Imagine how many servers are between me and you in this moment, and how many points where you can sniff. That's called Man In The Middle scenario, and the only encryptions immune to this are keyless ones.

Organized terrorist groups have experts. And they probably have programmers that are advanced enough to implement their own custom encryption algorithm. Governments use public encryption methods because they can control all the points of communication. Keyless custom encyrption algorithms are unbreakable (even by brute-force, you don't know the mathematical logic of the algorithm). But they have their drawbacks, and i won't drag this offtopic anymore  :D

In any case, they're going to gain - nada, null, zero, nothing by monitoring internet traffic. They're maybe going to caught some skinhead groups planing the attack on the local China Shop, or football hooligans consolidating attack on the adversary group, etc, or local script kiddies / hacker wannabees doing some web site defacement. Someone with a bit of resources and a bit of adequate brainpower will be totally immune to this.

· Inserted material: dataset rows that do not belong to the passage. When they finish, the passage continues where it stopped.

/-- The source line of a command assembles to its words (R68, R70). -/
theorem assembleLine_sourceText (i : Instr) : assembleLine i.sourceText = .ok (encode i) := by
  refine Eq.trans ?_ (words_toAsmLine i)
  cases i with
  | txbyte v => exact assembleLine_tx (byteText_plain v) (readNumber_byteText v)
  | wrreg a v =>
    have hr : readRegister (byteText (a.zeroExtend 8)) = some a.toNat := by
      rw [readRegister_byteText, BitVec.toNat_setWidth_of_le (by decide)]
    exact assembleLine_wr (byteText_plain _) (byteText_plain v) hr (readNumber_byteText v)
  | render rows => exact assembleLine_render (List.forall_mem_map.2 fun v _ => byteText_plain v) (readNumbers_byteText _)
  | showGlyph v => exact assembleLine_show (byteText_plain v) (readNumber_byteText v)
  | select | deselect | init | clear | tick =>
    unfold Instr.sourceText
    exact assembleLine_of_readLine (by simp) (List.forall_mem_nil _) (by simp [readLine, noOperand, Instr.toAsmLine])

theorem assemble_sourceText (is : List Instr) : assemble (is.map Instr.sourceText) = .ok (is.flatMap encode) := by
  induction is with
  | nil => rfl
  | cons i is ih => simp only [List.map_cons, assemble, assembleLine_sourceText, ih, List.flatMap_cons]

/-- A comment does not count (R68). -/
theorem withoutComment_append (text comment : List Char) :
    withoutComment (text ++ ';' :: comment) = withoutComment text := by
  unfold withoutComment
  induction text with
  | nil => rfl
  | cons c text ih => simp only [List.cons_append, List.takeWhile_cons, ih]

theorem assembleLine_append_comment (text comment : List Char) :
    assembleLine (text ++ ';' :: comment) = assembleLine text := by
  simp only [assembleLine, readSource, withoutComment_append]

/-- The texts that assemble: the empty ones, and those that read as a line with its operands in range (R68). -/
theorem assembleLine_eq_ok_iff (text : List Char) (ws : List CommandWord) : assembleLine text = .ok ws ↔
    (readSource text = .ok none ∧ ws = []) ∨ ∃ l, readSource text = .ok (some l) ∧ l.wf = true ∧ l.words = .ok ws := by
  have hwf : ∀ l : AsmLine, l.words = .ok ws → l.wf = true := by
    intro l h
    by_contra hl
    obtain ⟨e, he⟩ := words_of_not_wf (Bool.eq_false_of_not_eq_true hl)
    cases he.symm.trans h
  unfold assembleLine
  match readSource text with
  | .ok none => simp
  | .ok (some l) => simpa using hwf l
  | .error e => simp

theorem plainText_of_forall₂ {ns : List Nat} {texts : List (List Char)} (h : List.Forall₂ IsNumberText ns texts) :
    ∀ o ∈ texts, PlainText o := by
  induction h with
  | nil => exact nofun
  | cons hn _ ih => exact List.forall_mem_cons.2 ⟨isNumberText_plain hn, ih⟩

/-- Settles O9: each form of text reads as its line, and each line's words are its command's. -/
theorem assemblerIsFaithful : Obligations.AssemblerIsFaithful := by
  refine ⟨fun i => ⟨wf_toAsmLine i, toInstr_toAsmLine i, words_toAsmLine i⟩, fun _ => words_of_not_wf, ?word, ?words,
    assemble_sourceText, ?number, ?wr, ?names, ?render, assembleLine_append_comment, assembleLine_eq_ok_iff⟩
  case word =>
    intro w
    have hw : (AsmLine.word w.toNat).words = .ok [w] := by
      rw [words_word, if_pos (Nat.le_of_lt_succ w.isLt), BitVec.ofNat_toNat, BitVec.setWidth_eq]
    exact ⟨hw, (assembleLine_word (wordText_plain w) (readHex_wordText w)).trans hw⟩
  case words =>
    intro n k
    rw [assembleLine_word (isNumberText_plain (.inr ⟨k, rfl⟩)) (readHex_zeros n k), words_word]
  case number =>
    intro n text h
    rw [assembleLine_tx (isNumberText_plain h) (readNumber_of_isNumberText h),
      assembleLine_show (isNumberText_plain h) (readNumber_of_isNumberText h)]
    exact ⟨words_tx n, words_showGlyph n⟩
  case wr =>
    intro r n reg text hr h
    rw [assembleLine_wr (isNumberText_plain hr) (isNumberText_plain h) (readRegister_of_isNumberText hr)
      (readNumber_of_isNumberText h), words_wr]
  case names =>
    intro p hp n text h
    obtain ⟨hplain, hreg⟩ := registerName_spec (p := (p.1, p.2.toNat))
      (List.mem_map_of_mem (f := Prod.map id BitVec.toNat) hp)
    have hle : p.2.toNat ≤ 15 := Nat.le_of_lt_succ p.2.isLt
    rw [assembleLine_wr hplain (isNumberText_plain h) hreg (readNumber_of_isNumberText h), words_wr]
    simp [hle]
  case render =>
    intro ns texts h
    rw [assembleLine_render (plainText_of_forall₂ h) (readNumbers_of_isNumberText h), words_render]

end Sys2Proof
end

section
/-!
PROOFS. The command cycle (R79): which words the fetch finds, and where a stream ends.
-/

namespace Sys2Proof.Machine

/-! ### The words at a position -/

theorem head?_wordsFrom_succ (c : CommandStream) (k n : Nat) : (wordsFrom c k (n + 1)).head? = wordAt c k := by
  rw [wordsFrom_succ]
  cases wordAt c k <;> rfl
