-- ==== Sys2Proof/Machine/Write.lean ====
section
/-! DEFINITION. WRITE_PAGE (43_write_page.md) and WRITE, the page-boundary splitter (44_write_split.md). -/

namespace Sys2Proof.Machine

/-- What an inline `call WRITE_PAGE` yields to its caller (R10): the count, the ghost cause of a refusal (R232), and the state. -/
structure WriteDone where
  count : Nat
  cause : Option Failure
  state : State
  deriving DecidableEq, Repr

/-- The frames and delays of an accepted page write (R171): write-enable, `DELAY(T_LATCH)`, the program frame with the
framed address bytes `ab`, and `DELAY(T_PROG)` unless `fast_quit` (R177). -/
def State.programPage (s : State) (ab data : List Byte) (fastQuit : Bool) : State :=
  let s1 := (s.setWrenFrame true).wait s.params.tLatch
  let s2 := s1.sendData (s.params.cmdPageProgram :: ab) data
  if fastQuit then s2 else s2.wait s.params.tProg

/-- The pseudocode of WRITE_PAGE as a call (R171): three acceptance checks in order, then the frames. -/
def writePageCall (address : Nat) (wdata : List Byte) (length : Nat) (fastQuit : Bool) (s : State) :
    Host.Outcome WriteDone Fault Refusal :=
  let P := s.geo.pageSize.toNat
  if s.geo.totalSize.toNat ≤ address then .next ⟨0, some .range, s⟩
  else if P < length then .next ⟨0, some .range, s⟩
  else if P = 0 then .refused .pageSizeZero
  else if P < pageOffset P address + length then .next ⟨0, some .range, s⟩
  else
    match addressBytes s.geo.addressWidth (framedAddress P address length) with
    | none => .refused .addressWidth
    | some ab => .next ⟨length, none, s.programPage ab (wdata.take length) fastQuit⟩

/-- The response of a write operation: the count, no data (R93). -/
def finishWrite : Host.Outcome WriteDone Fault Refusal → Result
  | .next d => .next (d.state.respond (BitVec.ofNat 32 d.count) [] d.cause)
  | .fault f => .fault f
  | .refused r => .refused r

/-- WRITE_PAGE(address, wdata, length, fast_quit) (R171); too little data is refused (R53). -/
def execWritePage (address : Word) (wdata : List Byte) (length : Word) (fastQuit : Bool) (s : State) : Result :=
  guarded s <|
    if enoughData wdata length then finishWrite (writePageCall address.toNat wdata length.toNat fastQuit s)
    else .refused .shortWriteData

/-- The chunk loop of WRITE (R186). Each pass lowers `rem` by at least 1 or returns (R190), so `fuel` passes are enough
when `rem ≤ fuel`. -/
def writeLoop (P : Nat) (wdata : List Byte) : (fuel addr off rem total : Nat) → State →
    Host.Outcome WriteDone Fault Refusal
  | 0, _, _, _, total, s => .next ⟨total, none, s⟩
  | fuel + 1, addr, off, rem, total, s =>
    if rem = 0 then .next ⟨total, none, s⟩
    else
      let chunk := min (pageRoom P addr) rem
      match writePageCall addr ((wdata.drop off).take chunk) chunk false s with
      | .next d =>
        if d.count = 0 then .next ⟨total, d.cause, d.state⟩
        else writeLoop P wdata fuel (addr + d.count) (off + d.count) (rem - d.count) (total + d.count) d.state
      | .fault f => .fault f
      | .refused r => .refused r

/-- The pseudocode of WRITE (R186): one page, or the chunk loop. -/
def writeCall (address : Nat) (wdata : List Byte) (length : Nat) (s : State) : Host.Outcome WriteDone Fault Refusal :=
  let P := s.geo.pageSize.toNat
  if P = 0 then .refused .pageSizeZero
  else if pageOffset P address + length ≤ P then writePageCall address wdata length false s
  else writeLoop P wdata length address 0 length 0 s

/-- WRITE(address, wdata, length) (R186); too little data is refused (R53). -/
def execWrite (address : Word) (wdata : List Byte) (length : Word) (s : State) : Result :=
  guarded s <|
    if enoughData wdata length then finishWrite (writeCall address.toNat wdata length.toNat s)
    else .refused .shortWriteData

end Sys2Proof.Machine
end

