-- ==== Sys2Proof/Machine/Dispatch.lean ====
section
/-! DEFINITION. One arm per instruction. -/

namespace Sys2Proof.Machine

/-- The meaning of an instruction. -/
def exec (i : Instr) (s : State) : Host.Outcome State Fault Refusal :=
  match i with
  | .config capacity slots => Sys2Proof.Machine.execConfig capacity slots s
  | .readStatus => Sys2Proof.Machine.execReadStatus s
  | .readId => Sys2Proof.Machine.execReadId s
  | .setWren enable => Sys2Proof.Machine.execSetWren enable s
  | .read address length => Sys2Proof.Machine.execRead address length s
  | .writePage address wdata length fastQuit => Sys2Proof.Machine.execWritePage address wdata length fastQuit s
  | .write address wdata length => Sys2Proof.Machine.execWrite address wdata length s
  | .eraseSector sector => Sys2Proof.Machine.execEraseSector sector s
  | .writeEnable => Sys2Proof.Machine.execWriteEnable s
  | .writeDisable => Sys2Proof.Machine.execWriteDisable s
  | .readStatus1 => Sys2Proof.Machine.execReadStatus1 s
  | .pageProgram address data => Sys2Proof.Machine.execPageProgram address data s
  | .sectorErase4kb address => Sys2Proof.Machine.execSectorErase4kb address s
  | .dataRead address count => Sys2Proof.Machine.execDataRead address count s
  | .jedecId => Sys2Proof.Machine.execJedecId s

end Sys2Proof.Machine
end

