-- ==== Sys2Proof/WellFormed.lean ====
section
/-! DEFINITION. What the spec asks of a request or frame before it has a meaning: enough write data (R53) and an address
that the framing in force can carry (R104, R105). -/

namespace Sys2Proof

open Machine

/-- Well-formedness of an instruction under address width `w`. A host operation is well formed whatever `w` is; a write
needs its data. A wire frame's address must be one the frame carries whole. -/
def Instr.wellFormed (w : Word) : Instr → Bool
  | .config _ _ => true
  | .readStatus => true
  | .readId => true
  | .setWren _ => true
  | .read _ _ => true
  | .writePage _ wdata length _ => enoughData wdata length
  | .write _ wdata length => enoughData wdata length
  | .eraseSector _ => true
  | .writeEnable => true
  | .writeDisable => true
  | .readStatus1 => true
  | .pageProgram address _ => legalWidth w && addressFits w address
  | .sectorErase4kb address => addressFits 24#32 address
  | .dataRead address _ => legalWidth w && addressFits w address
  | .jedecId => true

end Sys2Proof
end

However, it may bring a piece of the puzzle to add to other, more standard mechanisms (police, army, secret service etc...), in terrorist hunt. However #2, this is the most absurd human rights violation...i'm going to write mails to someone describing how i played Red Alert and "nuked Americans' base", it's going to trigger the system and some jerk over there is going to read my mail, and there could be some deep personal and private things involved also, in the same mail.

It is possible to implement a system based on neural networks that would be able to understand something in it's right context, with gigabytes and gigabytes of raw input material for perceptrons. But, to be able to do that in real-time, for (x) languages, counting in the spelling and grammar errors and all variations such as l33t quasi-language...don't know, but that system would be huge. I don't know if it would be even out of our league regarding current advancements of computer sciences. That kind of system would be then already used (CERN and FermiLab both ring a bell), yet they don't have anything as powerfull and "intelligent".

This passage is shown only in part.